Глава 2 «Наших душ глубина»

Ни Суслик, ни Валентин не понимали, что произошло. Покинувшая своё уничтоженное пристанище душа отважного авантюриста не прошла незамеченной мимо Энма Дайо. Его божественная воля пришла на помощь балансирующему на грани жизни и смерти юнцу, соединив две сущности воедино. Бог смерти имел свой интерес в этом деле, но рассказывать о нём смертным не собирался.

Суслик резко перехватил управление у Валентина. Он вырубился на лестнице, а пришёл в себя в какой-то белой комнате. Огляделся: знакомый лазарет. Хотя в этой комнатёнке он был всего один раз, когда навещал загремевшего в медпункт Хомячка. Подумать только, он на спор сожрал полкило незрелых слив!

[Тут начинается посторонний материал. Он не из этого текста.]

-- ==== Sys2Proof/Machine/Fetch.lean ====
section
/-! DEFINITION. What happens next: the pending events, the form an event presents to the decoder, and placing an instruction there
(logs 1, 2). FPDEC fetches no instructions from memory (20_memory.md R61). -/

namespace Sys2Proof.Machine

/-- The port admits the access: "64-bit accesses at byte offsets that are multiples of 8" (20_memory.md R49). -/
def admitted (bits : Nat) (code : BitVec 9) : Bool := bits == 64 && code.extractLsb' 0 3 == 0

/-- The event is the host's own; a sequencer's turn and a reset are not (R17, R162). -/
def Event.isHost : Event → Bool
  | .access _ _ _ | .command _ => true
  | .turn | .reset => false

/-- The event is an access that is not admitted, which leaves the host stuck (R49, 60_exceptions.md R153). -/
def Event.sticksHost : Event → Bool
  | .access bits code _ => !admitted bits code
  | .command _ | .turn | .reset => false

/-- The next event: the oldest pending one, and with none pending a turn of the sequencer. Where the oldest is an access that is not
admitted, the host is stuck and only the other agents go on: the oldest pending turn or reset, and with none pending a turn of the
sequencer while it is not in IDLE, "whatever the host does" (R171). In IDLE no agent has a step, and the access itself is what is
left. Log 8. -/
def nextEvent (s : State) : Event :=
  match s.pending with
  | [] => .turn
  | e :: rest =>
    if e.sticksHost then
      match rest.find? (!·.isHost) with
      | some e' => e'
      | none => if s.stateCode = Uop.idle then e else .turn
    else e

/-- The events that stay pending after the next one: a stuck host stays at its access. -/
def remaining : List Event → List Event
  | [] => []
  | e :: rest => if e.sticksHost then e :: rest.eraseP (!·.isHost) else rest

/-- The state in which the next event takes effect: it is no longer pending, and the free values move on. -/
def advance (s : State) : State := { s with pending := remaining s.pending, tick := s.tick + 1 }

/-- Where the next event leads: an encoded form to decode and run, a reset, or an access the port does not admit by its width. -/
inductive Fetched where
  | form (e : Enc)
  | reset
  | notAdmitted
  deriving DecidableEq, Repr

/-- The sequencer's turn presents STATE as a UOP code (R134); an access presents its code and DATA when it is 64 bits wide, and is
not admitted otherwise (20_memory.md R49); a command word presents itself (30_encoding.md R67). -/
def fetch (s : State) : Fetched :=
  match nextEvent s with
  | .turn => .form (.uop s.stateCode)
  | .command word => .form (.cmd word)
  | .access bits code data => if bits = 64 then .form (.hacc code data) else .notAdmitted
  | .reset => .reset

/-- Put an encoded form where the next step finds it: a micro-operation in STATE with the sequencer's turn next, a command word or a
64-bit access as the next event. An access that is not admitted is left alone with a sequencer in IDLE, where its stop is the step
(log 8). -/
def place (e : Enc) (s : State) : State :=
  match e with
  | .uop code => { s with stateCode := code, pending := .turn :: s.pending }
  | .cmd word => { s with pending := .command word :: s.pending }
  | .hacc code data =>
    if admitted 64 code then { s with pending := .access 64 code data :: s.pending }
    else { s with stateCode := Uop.idle, pending := [.access 64 code data] }

/-- Put the instruction whose bits, as spec/opcode_table.json numbers them, are `w` where the next step finds it. -/
def placeTableWord (s : State) (nbits w : Nat) : State :=
  match encOfTableWord nbits w with
  | .ok e => place e s
  | .error _ => s

end Sys2Proof.Machine
end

Хотя навещал – это громко сказано. Суслик сидел на кровати, а Хомячок весело проводил время за маленькой дверкой в углу палаты. Их разговор то и дело прерывали угрожающие звуки расстроенного кишечника.

Валентин хмыкнул. Да уж, Хомячок был из тех, кто может впихнуть невпихуемое. Ему точно хватит безрассудства объесться сливами на спор.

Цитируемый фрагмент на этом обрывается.